- **Task directions**: When you find the word "outside" in a line of the entries, please copy the whole line.

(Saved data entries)
★ ★ ★ ★

/-- Register accesses. An ANCHOR write is taken in STOPPED, with bits 0 to 11 stored as 0, and ignored in every other
state. A 4-byte write of ANCHOR, a write of STATUS, EVENTS, the upper half of COMMAND or another offset, and an access
not served, are ignored and change nothing. Reads return ANCHOR, the five items of STATUS at their places, EVENTS, and
0 elsewhere, a 4-byte read the addressed half. A read that includes byte 0 of EVENTS is the command EVENTS_READ, which
answers what the read returns and clears the bits; no other read is a command (R153, R155, R165, R171). A pen within its
bound is what `WalkersAndStoresStaySound` keeps. That a read is a function beside the commands is the model's choice
(log 22). -/
def Obligations.RegisterAccesses : Prop :=
  (∀ (v : BitVec 64) (s : State),
     (s.control.engine = .stopped →
       ∃ a : BitVec 64, (∀ i, i < 12 → a.getLsbD i = false) ∧ (∀ i, 12 ≤ i → a.getLsbD i = v.getLsbD i) ∧
         exec (.anchorRegisterWrite v) s = .next { s with control := { s.control with anchor := a } }) ∧
     (s.control.engine ≠ .stopped → exec (.anchorRegisterWrite v) s = .next s)) ∧
  (∀ (offset width value : Nat) (s : State), value < 256 ^ width →
     (accessServed offset width = false ∨ (offset = 0x00 ∧ width = 4) ∨ (offset ≠ 0x00 ∧ offset ≠ 0x08) →
       registerWriteCommand offset width value = .ignoredRegisterWrite offset width value) ∧
     (registerWriteCommand offset width value = .ignoredRegisterWrite offset width value →
       exec (.ignoredRegisterWrite offset width value) s = .next s) ∧
     (registerWriteCommand 0x00 8 value = .anchorRegisterWrite (BitVec.ofNat 64 value))) ∧
  (∀ s : State, s.pen.length ≤ 32 →
     registerRead s 0x00 8 = s.control.anchor ∧
     registerRead s 0x18 8 = BitVec.zeroExtend 64 s.events.bits ∧
     (registerRead s 0x10 8).extractLsb' 0 8 = BitVec.ofNat 8 s.control.engine.code ∧
     (registerRead s 0x10 8).extractLsb' 8 8 = BitVec.ofNat 8 s.control.cause.code ∧
     (registerRead s 0x10 8).extractLsb' 16 8 = BitVec.ofNat 8 (contextsInUse s) ∧
     (registerRead s 0x10 8).extractLsb' 24 8 = BitVec.ofNat 8 s.pen.length ∧
     (registerRead s 0x10 8).extractLsb' 32 16 = s.control.generation ∧
     (registerRead s 0x10 8).extractLsb' 48 16 = 0 ∧
     (∀ offset width, accessServed offset width = false ∨ 0x20 ≤ offset → registerRead s offset width = 0) ∧
     (∀ r : Fin 4,
       registerRead s (8 * r.val) 4 = BitVec.zeroExtend 64 ((registerRead s (8 * r.val) 8).extractLsb' 0 32) ∧
       registerRead s (8 * r.val + 4) 4 =
         BitVec.zeroExtend 64 ((registerRead s (8 * r.val) 8).extractLsb' 32 32))) ∧
  (∀ offset width : Nat,
     (offset = 0x18 ∧ (width = 4 ∨ width = 8) → registerReadCommand offset width = some .eventsRead ∧
       ∀ s : State, exec .eventsRead s = .next { s with
         events := { s.events with bits := 0 }, out := s.out ++ [.reply (registerRead s offset width)] }) ∧
     (¬(offset = 0x18 ∧ (width = 4 ∨ width = 8)) → registerReadCommand offset width = none))

/-- The command table: START is accepted in STOPPED alone, STOP, RELOAD and WAKE in RUNNING and DOZING alone, RESET in
every state; a command not accepted there, a write of any other code, and a write of STATUS or EVENTS, changes nothing;
COMMAND reads 0 (R154). -/
def Obligations.CommandsByEngineState : Prop :=
  ∀ s : State,
    (s.control.engine ≠ .stopped → exec .start s = .next s) ∧
    (s.control.engine = .stopped → ∃ t, exec .start s = .next t ∧
      (t.control.engine = .starting ∨ t.control.cause = .anchorRead)) ∧
    (s.control.engine ≠ .running → s.control.engine ≠ .dozing →
      exec .stop s = .next s ∧ exec .reload s = .next s ∧ exec .wake s = .next s) ∧
    (s.control.engine = .running ∨ s.control.engine = .dozing →
      (∃ t, exec .stop s = .next t ∧
        (t.control.engine = .stopping ∨ t.control.engine = .stopped ∨ t.control.engine = .halted)) ∧
      (∃ t, exec .reload s = .next t ∧ t.control.reloadAt.isSome = true) ∧
      (∃ t, exec .wake s = .next t ∧ t.control.engine = .running)) ∧
    (∃ t, exec .reset s = .next t ∧ t.control.engine = .stopped) ∧
    (∀ width value, (width = 4 ∨ width = 8) → value < 256 ^ width →
      registerWriteCommand 0x08 width value =
        (if value % 256 = 1 then .start else if value % 256 = 2 then .stop
        else if value % 256 = 3 then .reload else if value % 256 = 4 then .wake
        else if value % 256 = 5 then .reset else .ignoredRegisterWrite 0x08 width value) ∧
      (value % 256 = 0 ∨ 5 < value % 256 → exec (registerWriteCommand 0x08 width value) s = .next s) ∧
      (∀ offset, 0x10 ≤ offset → exec (registerWriteCommand offset width value) s = .next s)) ∧
    registerRead s 0x08 8 = 0 ∧ registerRead s 0x08 4 = 0 ∧ registerRead s 0x0C 4 = 0

/-- The event unit. A read of EVENTS returns the eight bits and clears them. A bit already set changes nothing; a
bit's rise while the interrupt enable is set sends one message and starts the holdoff when that is idle, and else
leaves the announcement pending; with the enable clear it only rises. The holdoff's expiry sends a pending
announcement of a non-zero EVENTS and starts again, drops that of a zero EVENTS, and else becomes idle (R165, R166).
That an expiry moves the clock to its deadline is the model's choice (log 3), as it is in every statement about a
deadline. -/
def Obligations.EventUnitRules : Prop :=
  (∀ s : State, exec .eventsRead s = .next { s with
     events := { s.events with bits := 0 }
     out := s.out ++ [.reply (BitVec.zeroExtend 64 s.events.bits)] }) ∧
  (∀ (b : EventBit) (s : State),
     (s.events.bits.getLsbD b.index = true → raise b s = s) ∧
     (s.events.bits.getLsbD b.index = false → s.events.interruptEnable = false →
       raise b s = { s with events := { s.events with bits := s.events.bits ||| (1#8 <<< b.index) } }) ∧
     (s.events.bits.getLsbD b.index = false → s.events.interruptEnable = true → s.events.holdoff = none →
       raise b s = { s with
         events := { s.events with
           bits := s.events.bits ||| (1#8 <<< b.index)
           holdoff := if s.control.timers.holdoff = 0 then none else some (s.now + s.control.timers.holdoff) }
         out := s.out ++ if s.msiInput = true then [.msi] else [] }) ∧
     (s.events.bits.getLsbD b.index = false → s.events.interruptEnable = true → s.events.holdoff.isSome = true →
       raise b s = { s with events := { s.events with
         bits := s.events.bits ||| (1#8 <<< b.index), announcePending := true } })) ∧
  (∀ (s : State) (d : Nat), s.events.holdoff = some d →
     (s.events.announcePending = false → exec .holdoffExpiry s = .next { s with
       now := max s.now d, events := { s.events with holdoff := none } }) ∧
     (s.events.announcePending = true → s.events.bits = 0 → exec .holdoffExpiry s = .next { s with
       now := max s.now d, events := { s.events with holdoff := none, announcePending := false } }) ∧
     (s.events.announcePending = true → s.events.bits ≠ 0 → exec .holdoffExpiry s = .next { s with
       now := max s.now d
       events := { s.events with
         announcePending := false
         holdoff := if s.control.timers.holdoff = 0 then none
           else some (max s.now d + s.control.timers.holdoff) }
       out := s.out ++ if s.msiInput = true then [.msi] else [] }))

/-! ## START and RELOAD -/

/-- START in STOPPED: with ANCHOR 0 it is rejected at once with ANCHOR_READ; else the engine is STARTING and one read of
the 4096 bytes is issued. RELOAD in RUNNING or DOZING issues one read and marks the reload; while one is in flight it is
merged into it (R156, R158). ANCHOR's alignment is what `LoadedItemsStaySound` keeps. -/
def Obligations.StartAndReloadReadTheAnchorBlock : Prop :=
  (∀ s : State, s.control.engine = .stopped →
     (s.control.anchor = 0 → exec .start s = .next (raise .startRejected { s with
       control := { s.control with cause := .anchorRead, startReadAt := none } })) ∧
     (s.control.anchor ≠ 0 → s.control.anchor.toNat % 4096 = 0 → exec .start s = .next { s with
       control := { s.control with engine := .starting, startReadAt := some s.now }
       out := s.out ++ [.read s.control.anchor.toNat 4096] })) ∧
  (∀ s : State, s.control.engine = .running ∨ s.control.engine = .dozing → s.control.anchor.toNat % 4096 = 0 →
     (s.control.reloadAt = none → exec .reload s = .next { s with
       control := { s.control with reloadAt := some s.now }
       out := s.out ++ [.read s.control.anchor.toNat 4096] }) ∧
     (∀ t, s.control.reloadAt = some t → exec .reload s = .next s))

/-- The four checks of an anchor image, in their order: the first that fails gives the cause (R7, R127, R156). -/
def Obligations.ImageChecksInOrder : Prop :=
  ∀ (s : State) (img : AnchorImage),
    let fences := if s.control.fenceLock = true then s.control.fences.toList else img.fences.toList
    let outside := (∃ w ∈ fences, w.enabled = true) ∧
      ∃ b, s.control.anchor.toNat ≤ b ∧ b < s.control.anchor.toNat + 4096 ∧
        ∀ w ∈ fences, ¬(w.enabled = true ∧ w.base.toNat ≤ b ∧ b < w.limit.toNat)
    let badProfile := ∃ i : Fin 16, (img.profiles[i]).valid = true ∧
      ¬(2 ≤ (img.profiles[i]).k ∧ (img.profiles[i]).k ≤ 16 ∧ 1 ≤ (img.profiles[i]).m ∧
        (img.profiles[i]).m ≤ 6 ∧ (img.profiles[i]).k + (img.profiles[i]).m ≤ 20 ∧
        (img.profiles[i]).sizeCode ≤ 4)
    let badOrder := ∃ i : Fin 30, img.steering.seps[i.val + 1] < img.steering.seps[i.val]
    (img.format ≠ 0x62100001 → imageFault s img = some .anchorRead) ∧
    (img.format = 0x62100001 → outside → imageFault s img = some .anchorFence) ∧
    (img.format = 0x62100001 → ¬outside → badProfile → imageFault s img = some .tableProfile) ∧
    (img.format = 0x62100001 → ¬outside → ¬badProfile → badOrder → imageFault s img = some .tableOrder) ∧
    (img.format = 0x62100001 → ¬outside → ¬badProfile → ¬badOrder → imageFault s img = none)

/-- A START rejected at its read completion: STOPPED with the cause, START_REJECTED raised after the interrupt enable is
latched (not under ANCHOR_READ), and nothing loaded changed (R156). -/
def Obligations.StartRejectionLoadsNothing : Prop :=
  ∀ s : State, s.control.engine = .starting →
    exec (.startReadCompletion .failed) s = .next (raise .startRejected { s with
      control := { s.control with engine := .stopped, cause := .anchorRead, startReadAt := none } }) ∧
    ∀ (image : List Byte) (cause : Cause), image.length = 4096 →
      imageFault s (readAnchor image) = some cause →
      exec (.startReadCompletion (.data image)) s = .next (raise .startRejected { s with
        control := { s.control with engine := .stopped, cause := cause, startReadAt := none }
        events := { s.events with
          interruptEnable := if cause = .anchorRead then s.events.interruptEnable else (readAnchor image).interruptEnable } })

★ ★ ★ ★

- **Output**:
    let outside := (∃ w ∈ fences, w.enabled = true) ∧
    (img.format = 0x62100001 → outside → imageFault s img = some .anchorFence) ∧
    (img.format = 0x62100001 → ¬outside → badProfile → imageFault s img = some .tableProfile) ∧
    (img.format = 0x62100001 → ¬outside → ¬badProfile → badOrder → imageFault s img = some .tableOrder) ∧
    (img.format = 0x62100001 → ¬outside → ¬badProfile → ¬badOrder → imageFault s img = none)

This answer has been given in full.